Given a binary tree, determine if it is height-balanced. **NOTE**: a balanced binary tree is defined as the following:

a binary tree in which the left and right subtrees of every node differ in height by no more than 1.

We can use **Divide and Conquer** method on this question. The solution is shown as below:

```
public boolean isBalanced(TreeNode root) {
if(root == null){
return true;
}
int left = depth(root.left);
int right = depth(root.right);
return Math.abs(left - right) <= 1 && isBalanced(root.left) && isBalanced(root.right);
}
private int depth(TreeNode root){
if(root == null){
return 0;
}
return Math.max(depth(root.left), depth(root.right)) + 1;
}
```

We need to make sure the height difference between left and right node is __no more than 1__. This is not a very optimal solution because it bascially checks every single node to make sure the height is balanced. The overall runtime is O(n^{2}).

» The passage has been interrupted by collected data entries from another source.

-- ==== Sys2Proof/WellFormed.lean ====
section
/-! DEFINITION. What is checked of a configuration, and of an operation written with unbounded numbers. -/

namespace Sys2Proof

/-- The constraints on the parameters: `BURST_CAP` even and at least 2 (R9, R54, R210; U2 "refuse"). `RESET_GEOM` is one of the two
pairs by its type. -/
def Config.wellFormed (c : Config) : Bool :=
  decide (2 ≤ c.burstCap) && decide (c.burstCap % 2 = 0)

/-- The mnemonics of R82. -/
inductive Mnemonic where
  | WRCMD | WRPAR | SETWIN | SETORI | BURST | PIXEL | RECTF | HLINE | VLINE | RECTH | RECTFC | CIRCH | CIRCF
deriving DecidableEq, Repr

/-- One line of the assembler of R90: a mnemonic and its operands, numbers of any size. -/
structure AsmLine where
  mnemonic : Mnemonic
  operands : List Nat
deriving DecidableEq, Repr

/-- The width in bits of each operand, in the order of R90's table. -/
def Mnemonic.operandWidths : Mnemonic → List Nat
  | .WRCMD => [8]
  | .WRPAR => [8]
  | .SETWIN => [16, 16, 16, 16]
  | .SETORI => [16]
  | .BURST => [16, 32]
  | .PIXEL => [16, 16, 16]
  | .RECTF => [16, 16, 16, 16, 16]
  | .HLINE => [16, 16, 16, 16]
  | .VLINE => [16, 16, 16, 16]
  | .RECTH => [16, 16, 16, 16, 16]
  | .RECTFC => [16, 16, 16, 16, 16]
  | .CIRCH => [16, 16, 16, 16]
  | .CIRCF => [16, 16, 16, 16]

/-- The right number of operands, each in its field's range (R90: "An operand outside its field's range is an assembler error,
not a truncation"). -/
def AsmLine.wellFormed (l : AsmLine) : Bool :=
  decide (l.operands.length = l.mnemonic.operandWidths.length) &&
    (l.operands.zip l.mnemonic.operandWidths).all fun p => decide (p.1 < 2 ^ p.2)

/-- Every operand of `Instr` has its field's width as its type and every value of it is legal (R81), so every term is well
formed; each constructor is listed so that a new one cannot slip past. -/
def Instr.wellFormed : Instr → Bool
  | .wrcmd _ => true
  | .wrpar _ => true
  | .setwin _ _ _ _ => true
  | .setori _ => true
  | .burst _ _ => true
  | .pixel _ _ _ => true
  | .rectf _ _ _ _ _ => true
  | .hline _ _ _ _ => true
  | .vline _ _ _ _ => true
  | .recth _ _ _ _ _ => true
  | .rectfc _ _ _ _ _ => true
  | .circh _ _ _ _ => true
  | .circf _ _ _ _ => true

end Sys2Proof
end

There is another method provided by jiuzhang.com which uses `ResultType`

to hold the `isBalanced`

and `maxDepth`

variables.

```
class ResultType {
public boolean isBalanced;
public int maxDepth;
public ResultType(boolean isBalanced, int maxDepth) {
this.isBalanced = isBalanced;
this.maxDepth = maxDepth;
}
}
public class Solution {
public boolean isBalanced(TreeNode root) {
return helper(root).isBalanced;
}
private ResultType helper(TreeNode root) {
if (root == null) {
return new ResultType(true, 0);
}
ResultType left = helper(root.left);
ResultType right = helper(root.right);
// subtree not balance
if (!left.isBalanced || !right.isBalanced) {
return new ResultType(false, -1);
}
// root not balance
if (Math.abs(left.maxDepth - right.maxDepth) > 1) {
return new ResultType(false, -1);
}
return new ResultType(true, Math.max(left.maxDepth, right.maxDepth) + 1);
}
}
```

Set the `ResultType`

to (false, -1) when the left or right tree is not balanced or the max depth is greater than 1.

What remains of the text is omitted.